**Task prompt:** Filter the entries below, keeping every line that has the word "Machine".

**Input records:**
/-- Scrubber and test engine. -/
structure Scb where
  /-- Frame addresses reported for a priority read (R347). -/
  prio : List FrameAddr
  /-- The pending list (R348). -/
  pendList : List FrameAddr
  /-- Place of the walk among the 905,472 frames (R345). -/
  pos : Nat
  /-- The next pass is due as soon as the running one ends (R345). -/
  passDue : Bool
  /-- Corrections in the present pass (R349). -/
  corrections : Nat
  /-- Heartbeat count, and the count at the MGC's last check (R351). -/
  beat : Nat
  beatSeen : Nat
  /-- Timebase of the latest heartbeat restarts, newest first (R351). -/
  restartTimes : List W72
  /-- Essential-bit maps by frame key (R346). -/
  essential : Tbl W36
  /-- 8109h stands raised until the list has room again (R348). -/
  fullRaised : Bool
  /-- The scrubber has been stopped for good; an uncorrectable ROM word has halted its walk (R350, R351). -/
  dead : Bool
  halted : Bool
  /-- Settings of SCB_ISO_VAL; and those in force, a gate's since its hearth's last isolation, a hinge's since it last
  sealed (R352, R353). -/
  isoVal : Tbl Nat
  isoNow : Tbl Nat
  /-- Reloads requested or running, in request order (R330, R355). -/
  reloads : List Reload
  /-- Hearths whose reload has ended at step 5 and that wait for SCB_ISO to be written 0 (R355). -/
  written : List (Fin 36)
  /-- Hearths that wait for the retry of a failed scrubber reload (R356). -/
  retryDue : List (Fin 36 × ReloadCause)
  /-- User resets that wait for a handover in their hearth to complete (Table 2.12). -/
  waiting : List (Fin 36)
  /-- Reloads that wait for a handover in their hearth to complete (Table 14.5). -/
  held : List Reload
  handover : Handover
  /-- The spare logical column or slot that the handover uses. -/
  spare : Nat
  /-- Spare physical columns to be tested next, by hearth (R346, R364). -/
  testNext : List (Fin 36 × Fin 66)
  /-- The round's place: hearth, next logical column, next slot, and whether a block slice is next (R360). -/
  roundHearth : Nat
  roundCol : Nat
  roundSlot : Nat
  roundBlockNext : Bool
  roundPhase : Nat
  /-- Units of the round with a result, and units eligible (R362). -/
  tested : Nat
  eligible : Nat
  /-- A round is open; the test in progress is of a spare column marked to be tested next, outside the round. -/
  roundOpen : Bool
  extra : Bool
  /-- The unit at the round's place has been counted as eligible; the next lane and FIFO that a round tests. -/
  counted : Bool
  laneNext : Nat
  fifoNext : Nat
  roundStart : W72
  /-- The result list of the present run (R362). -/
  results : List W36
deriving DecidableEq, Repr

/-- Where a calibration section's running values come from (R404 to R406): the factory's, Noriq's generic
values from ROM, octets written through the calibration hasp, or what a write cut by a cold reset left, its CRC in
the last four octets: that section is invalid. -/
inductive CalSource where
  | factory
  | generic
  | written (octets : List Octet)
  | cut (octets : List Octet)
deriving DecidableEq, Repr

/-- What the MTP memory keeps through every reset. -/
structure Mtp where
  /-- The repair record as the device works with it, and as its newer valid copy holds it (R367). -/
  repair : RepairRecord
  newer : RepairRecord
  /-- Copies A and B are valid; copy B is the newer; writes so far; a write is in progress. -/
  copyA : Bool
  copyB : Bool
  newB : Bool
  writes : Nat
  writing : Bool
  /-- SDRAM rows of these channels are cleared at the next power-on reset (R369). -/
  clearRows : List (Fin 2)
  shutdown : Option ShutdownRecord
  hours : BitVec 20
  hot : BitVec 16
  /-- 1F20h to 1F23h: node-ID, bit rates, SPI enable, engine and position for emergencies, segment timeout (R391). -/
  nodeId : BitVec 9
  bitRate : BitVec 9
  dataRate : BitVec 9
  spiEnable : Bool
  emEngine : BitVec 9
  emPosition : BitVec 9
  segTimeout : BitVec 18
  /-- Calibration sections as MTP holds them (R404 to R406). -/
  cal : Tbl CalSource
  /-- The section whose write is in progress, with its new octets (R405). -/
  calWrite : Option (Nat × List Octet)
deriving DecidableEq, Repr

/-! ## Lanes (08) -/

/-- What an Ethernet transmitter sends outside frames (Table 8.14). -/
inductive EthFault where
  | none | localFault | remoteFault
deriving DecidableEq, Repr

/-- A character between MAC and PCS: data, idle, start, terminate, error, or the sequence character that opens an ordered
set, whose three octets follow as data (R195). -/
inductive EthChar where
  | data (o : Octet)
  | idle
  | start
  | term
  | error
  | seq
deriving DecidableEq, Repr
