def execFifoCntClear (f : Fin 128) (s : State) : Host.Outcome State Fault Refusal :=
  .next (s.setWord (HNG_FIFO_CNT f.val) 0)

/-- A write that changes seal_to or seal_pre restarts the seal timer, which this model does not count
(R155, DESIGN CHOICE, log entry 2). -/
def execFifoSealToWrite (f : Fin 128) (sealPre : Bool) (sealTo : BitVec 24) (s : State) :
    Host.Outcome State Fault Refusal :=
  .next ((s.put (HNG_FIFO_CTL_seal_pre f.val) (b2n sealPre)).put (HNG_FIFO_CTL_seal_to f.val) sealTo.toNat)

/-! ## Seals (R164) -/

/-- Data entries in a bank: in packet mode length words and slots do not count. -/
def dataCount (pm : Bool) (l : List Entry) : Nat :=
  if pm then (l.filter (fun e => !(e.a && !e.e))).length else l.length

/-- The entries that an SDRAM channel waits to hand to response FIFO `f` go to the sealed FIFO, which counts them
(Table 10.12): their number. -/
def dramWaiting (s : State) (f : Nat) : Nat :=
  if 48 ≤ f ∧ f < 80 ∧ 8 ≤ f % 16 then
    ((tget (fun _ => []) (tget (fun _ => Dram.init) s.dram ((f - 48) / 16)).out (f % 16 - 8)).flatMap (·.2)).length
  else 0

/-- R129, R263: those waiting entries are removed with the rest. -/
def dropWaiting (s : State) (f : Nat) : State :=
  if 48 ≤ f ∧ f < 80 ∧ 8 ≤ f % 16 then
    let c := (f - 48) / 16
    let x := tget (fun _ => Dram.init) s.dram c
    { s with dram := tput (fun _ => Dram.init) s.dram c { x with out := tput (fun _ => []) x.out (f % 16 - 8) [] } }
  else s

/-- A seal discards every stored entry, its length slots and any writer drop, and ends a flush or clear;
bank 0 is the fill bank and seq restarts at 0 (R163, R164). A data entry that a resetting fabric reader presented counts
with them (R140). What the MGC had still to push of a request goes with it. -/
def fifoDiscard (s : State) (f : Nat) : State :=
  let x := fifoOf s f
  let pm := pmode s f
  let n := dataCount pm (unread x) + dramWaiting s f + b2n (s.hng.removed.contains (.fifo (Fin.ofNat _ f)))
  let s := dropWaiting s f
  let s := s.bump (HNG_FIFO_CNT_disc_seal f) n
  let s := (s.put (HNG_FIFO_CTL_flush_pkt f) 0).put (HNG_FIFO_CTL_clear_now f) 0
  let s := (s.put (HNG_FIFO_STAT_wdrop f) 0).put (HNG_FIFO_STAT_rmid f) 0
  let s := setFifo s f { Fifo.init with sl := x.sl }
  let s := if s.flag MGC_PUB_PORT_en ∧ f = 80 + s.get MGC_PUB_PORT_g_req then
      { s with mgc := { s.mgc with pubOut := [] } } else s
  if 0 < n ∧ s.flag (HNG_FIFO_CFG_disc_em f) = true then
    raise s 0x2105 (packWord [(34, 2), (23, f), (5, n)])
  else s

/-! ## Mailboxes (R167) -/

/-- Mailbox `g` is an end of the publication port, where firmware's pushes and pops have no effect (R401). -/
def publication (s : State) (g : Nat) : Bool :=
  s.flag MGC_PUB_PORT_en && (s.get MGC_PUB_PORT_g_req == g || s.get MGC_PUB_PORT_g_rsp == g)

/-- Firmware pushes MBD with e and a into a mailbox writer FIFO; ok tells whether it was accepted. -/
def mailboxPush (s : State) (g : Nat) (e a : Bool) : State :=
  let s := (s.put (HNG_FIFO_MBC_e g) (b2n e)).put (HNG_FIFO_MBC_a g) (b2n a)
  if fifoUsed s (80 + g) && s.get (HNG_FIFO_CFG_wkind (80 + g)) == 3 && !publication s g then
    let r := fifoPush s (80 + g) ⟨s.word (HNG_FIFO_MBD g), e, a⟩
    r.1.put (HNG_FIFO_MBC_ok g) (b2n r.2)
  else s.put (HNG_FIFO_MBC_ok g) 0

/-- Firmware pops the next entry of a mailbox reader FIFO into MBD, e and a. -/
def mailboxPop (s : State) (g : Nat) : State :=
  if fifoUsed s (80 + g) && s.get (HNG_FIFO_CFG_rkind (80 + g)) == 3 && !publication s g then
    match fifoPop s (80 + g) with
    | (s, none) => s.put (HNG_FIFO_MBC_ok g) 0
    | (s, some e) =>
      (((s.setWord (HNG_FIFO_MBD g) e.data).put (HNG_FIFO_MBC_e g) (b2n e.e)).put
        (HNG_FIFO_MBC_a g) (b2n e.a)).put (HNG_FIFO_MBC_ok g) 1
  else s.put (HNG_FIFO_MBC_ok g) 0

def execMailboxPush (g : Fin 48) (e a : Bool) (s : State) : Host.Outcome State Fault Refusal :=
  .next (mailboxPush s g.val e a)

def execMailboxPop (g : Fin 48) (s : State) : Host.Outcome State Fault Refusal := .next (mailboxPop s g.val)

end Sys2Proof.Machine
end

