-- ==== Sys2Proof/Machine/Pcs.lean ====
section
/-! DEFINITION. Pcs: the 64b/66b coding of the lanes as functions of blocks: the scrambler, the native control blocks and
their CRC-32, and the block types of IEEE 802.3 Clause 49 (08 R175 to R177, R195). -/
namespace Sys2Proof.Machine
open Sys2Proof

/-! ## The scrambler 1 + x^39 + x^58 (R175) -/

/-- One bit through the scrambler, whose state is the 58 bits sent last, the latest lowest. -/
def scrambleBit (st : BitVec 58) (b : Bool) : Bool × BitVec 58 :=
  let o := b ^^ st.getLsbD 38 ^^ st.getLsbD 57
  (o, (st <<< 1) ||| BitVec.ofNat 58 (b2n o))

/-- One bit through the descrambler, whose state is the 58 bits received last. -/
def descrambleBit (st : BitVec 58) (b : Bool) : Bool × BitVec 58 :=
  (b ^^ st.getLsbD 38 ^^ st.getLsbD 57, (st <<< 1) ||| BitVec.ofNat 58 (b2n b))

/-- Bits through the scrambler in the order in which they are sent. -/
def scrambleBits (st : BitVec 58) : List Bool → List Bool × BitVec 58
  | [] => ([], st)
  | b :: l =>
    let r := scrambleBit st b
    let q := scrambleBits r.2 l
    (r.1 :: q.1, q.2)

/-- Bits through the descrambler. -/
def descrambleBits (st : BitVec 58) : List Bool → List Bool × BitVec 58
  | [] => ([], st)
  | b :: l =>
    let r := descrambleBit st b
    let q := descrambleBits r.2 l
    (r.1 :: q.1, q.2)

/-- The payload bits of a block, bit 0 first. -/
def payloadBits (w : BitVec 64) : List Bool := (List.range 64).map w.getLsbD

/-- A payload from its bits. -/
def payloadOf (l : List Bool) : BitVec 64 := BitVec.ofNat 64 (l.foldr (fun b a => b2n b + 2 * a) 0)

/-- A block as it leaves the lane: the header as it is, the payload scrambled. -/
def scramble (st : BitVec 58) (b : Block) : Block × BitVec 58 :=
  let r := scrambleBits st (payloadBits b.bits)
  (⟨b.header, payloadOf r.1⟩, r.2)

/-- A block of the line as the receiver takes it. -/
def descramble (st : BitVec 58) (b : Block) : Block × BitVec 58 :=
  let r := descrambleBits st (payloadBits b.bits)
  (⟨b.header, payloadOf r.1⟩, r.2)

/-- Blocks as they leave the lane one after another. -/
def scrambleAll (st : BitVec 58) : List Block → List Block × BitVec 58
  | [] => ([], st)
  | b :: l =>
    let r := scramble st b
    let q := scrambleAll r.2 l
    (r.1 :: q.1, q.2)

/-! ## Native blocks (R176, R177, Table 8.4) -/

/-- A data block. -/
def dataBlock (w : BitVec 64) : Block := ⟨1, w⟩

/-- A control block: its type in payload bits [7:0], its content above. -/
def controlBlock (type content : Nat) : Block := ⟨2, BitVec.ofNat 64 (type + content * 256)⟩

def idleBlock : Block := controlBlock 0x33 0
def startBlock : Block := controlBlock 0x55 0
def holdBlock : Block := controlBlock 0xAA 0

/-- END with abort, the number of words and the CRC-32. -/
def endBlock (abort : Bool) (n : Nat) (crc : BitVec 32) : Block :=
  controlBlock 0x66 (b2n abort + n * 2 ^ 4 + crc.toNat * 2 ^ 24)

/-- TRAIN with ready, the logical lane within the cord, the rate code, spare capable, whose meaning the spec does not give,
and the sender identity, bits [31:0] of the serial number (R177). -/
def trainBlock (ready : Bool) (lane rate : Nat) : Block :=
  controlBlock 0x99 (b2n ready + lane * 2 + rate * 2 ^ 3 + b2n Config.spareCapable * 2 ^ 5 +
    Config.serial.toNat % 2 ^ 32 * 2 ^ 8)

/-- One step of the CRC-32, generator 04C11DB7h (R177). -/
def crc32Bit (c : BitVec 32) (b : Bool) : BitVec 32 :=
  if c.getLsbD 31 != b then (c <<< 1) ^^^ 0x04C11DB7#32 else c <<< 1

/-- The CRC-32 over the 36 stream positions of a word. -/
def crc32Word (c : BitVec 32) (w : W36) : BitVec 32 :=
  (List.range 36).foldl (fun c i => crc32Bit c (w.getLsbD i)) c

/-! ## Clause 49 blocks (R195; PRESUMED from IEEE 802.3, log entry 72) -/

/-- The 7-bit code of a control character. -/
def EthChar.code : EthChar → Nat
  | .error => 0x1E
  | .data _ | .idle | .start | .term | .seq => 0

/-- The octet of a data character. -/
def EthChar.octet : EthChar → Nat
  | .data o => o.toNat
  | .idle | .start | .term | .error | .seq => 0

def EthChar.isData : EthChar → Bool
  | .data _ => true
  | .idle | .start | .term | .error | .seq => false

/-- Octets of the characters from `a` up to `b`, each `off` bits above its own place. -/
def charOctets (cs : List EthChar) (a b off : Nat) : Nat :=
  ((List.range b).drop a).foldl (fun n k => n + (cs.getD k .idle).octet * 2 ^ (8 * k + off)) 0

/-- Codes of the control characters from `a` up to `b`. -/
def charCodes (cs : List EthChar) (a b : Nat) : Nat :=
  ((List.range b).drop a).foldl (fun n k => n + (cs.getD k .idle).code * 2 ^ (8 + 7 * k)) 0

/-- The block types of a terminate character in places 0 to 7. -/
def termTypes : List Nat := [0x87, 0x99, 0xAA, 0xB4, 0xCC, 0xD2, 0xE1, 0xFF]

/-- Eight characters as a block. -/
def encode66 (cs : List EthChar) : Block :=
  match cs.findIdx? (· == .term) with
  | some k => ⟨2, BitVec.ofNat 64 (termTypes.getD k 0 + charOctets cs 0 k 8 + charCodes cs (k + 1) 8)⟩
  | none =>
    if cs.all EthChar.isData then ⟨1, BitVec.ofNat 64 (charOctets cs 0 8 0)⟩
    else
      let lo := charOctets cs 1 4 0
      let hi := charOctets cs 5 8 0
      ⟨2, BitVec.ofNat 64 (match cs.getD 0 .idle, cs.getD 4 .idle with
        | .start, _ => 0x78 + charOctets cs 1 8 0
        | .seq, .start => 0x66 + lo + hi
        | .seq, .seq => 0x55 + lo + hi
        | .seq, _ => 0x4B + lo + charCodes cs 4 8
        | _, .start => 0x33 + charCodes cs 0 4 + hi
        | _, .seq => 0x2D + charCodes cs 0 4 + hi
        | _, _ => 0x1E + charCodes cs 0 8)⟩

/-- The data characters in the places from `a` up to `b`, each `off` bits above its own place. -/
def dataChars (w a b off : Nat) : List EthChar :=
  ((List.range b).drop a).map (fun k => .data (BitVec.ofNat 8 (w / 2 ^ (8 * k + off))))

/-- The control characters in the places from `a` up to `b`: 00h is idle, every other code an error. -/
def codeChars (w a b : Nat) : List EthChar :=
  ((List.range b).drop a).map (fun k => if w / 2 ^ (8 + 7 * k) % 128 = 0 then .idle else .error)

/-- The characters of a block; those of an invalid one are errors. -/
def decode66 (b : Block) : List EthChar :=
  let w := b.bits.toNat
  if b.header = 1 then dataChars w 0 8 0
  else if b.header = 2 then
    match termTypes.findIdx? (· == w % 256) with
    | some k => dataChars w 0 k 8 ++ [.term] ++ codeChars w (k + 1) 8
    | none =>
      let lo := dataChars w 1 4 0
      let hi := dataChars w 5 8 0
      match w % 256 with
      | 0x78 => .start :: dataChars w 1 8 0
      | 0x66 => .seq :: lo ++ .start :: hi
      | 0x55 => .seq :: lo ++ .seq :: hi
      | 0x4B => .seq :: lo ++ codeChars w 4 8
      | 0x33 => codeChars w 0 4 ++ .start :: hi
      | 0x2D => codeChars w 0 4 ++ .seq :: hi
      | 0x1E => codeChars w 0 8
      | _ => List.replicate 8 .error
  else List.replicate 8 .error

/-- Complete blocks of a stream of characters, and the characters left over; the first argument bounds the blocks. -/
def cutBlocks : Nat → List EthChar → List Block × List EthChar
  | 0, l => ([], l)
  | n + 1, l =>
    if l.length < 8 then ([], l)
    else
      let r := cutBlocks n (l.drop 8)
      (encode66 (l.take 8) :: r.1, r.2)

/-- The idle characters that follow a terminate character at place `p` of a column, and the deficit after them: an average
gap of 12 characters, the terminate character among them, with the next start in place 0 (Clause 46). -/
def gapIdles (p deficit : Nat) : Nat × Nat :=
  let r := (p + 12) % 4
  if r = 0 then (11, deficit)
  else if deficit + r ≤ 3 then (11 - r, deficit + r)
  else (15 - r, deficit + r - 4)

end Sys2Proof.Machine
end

**Reply:**
end Sys2Proof.Machine
-- ==== Sys2Proof/Machine/Pcs.lean ====
namespace Sys2Proof.Machine
end Sys2Proof.Machine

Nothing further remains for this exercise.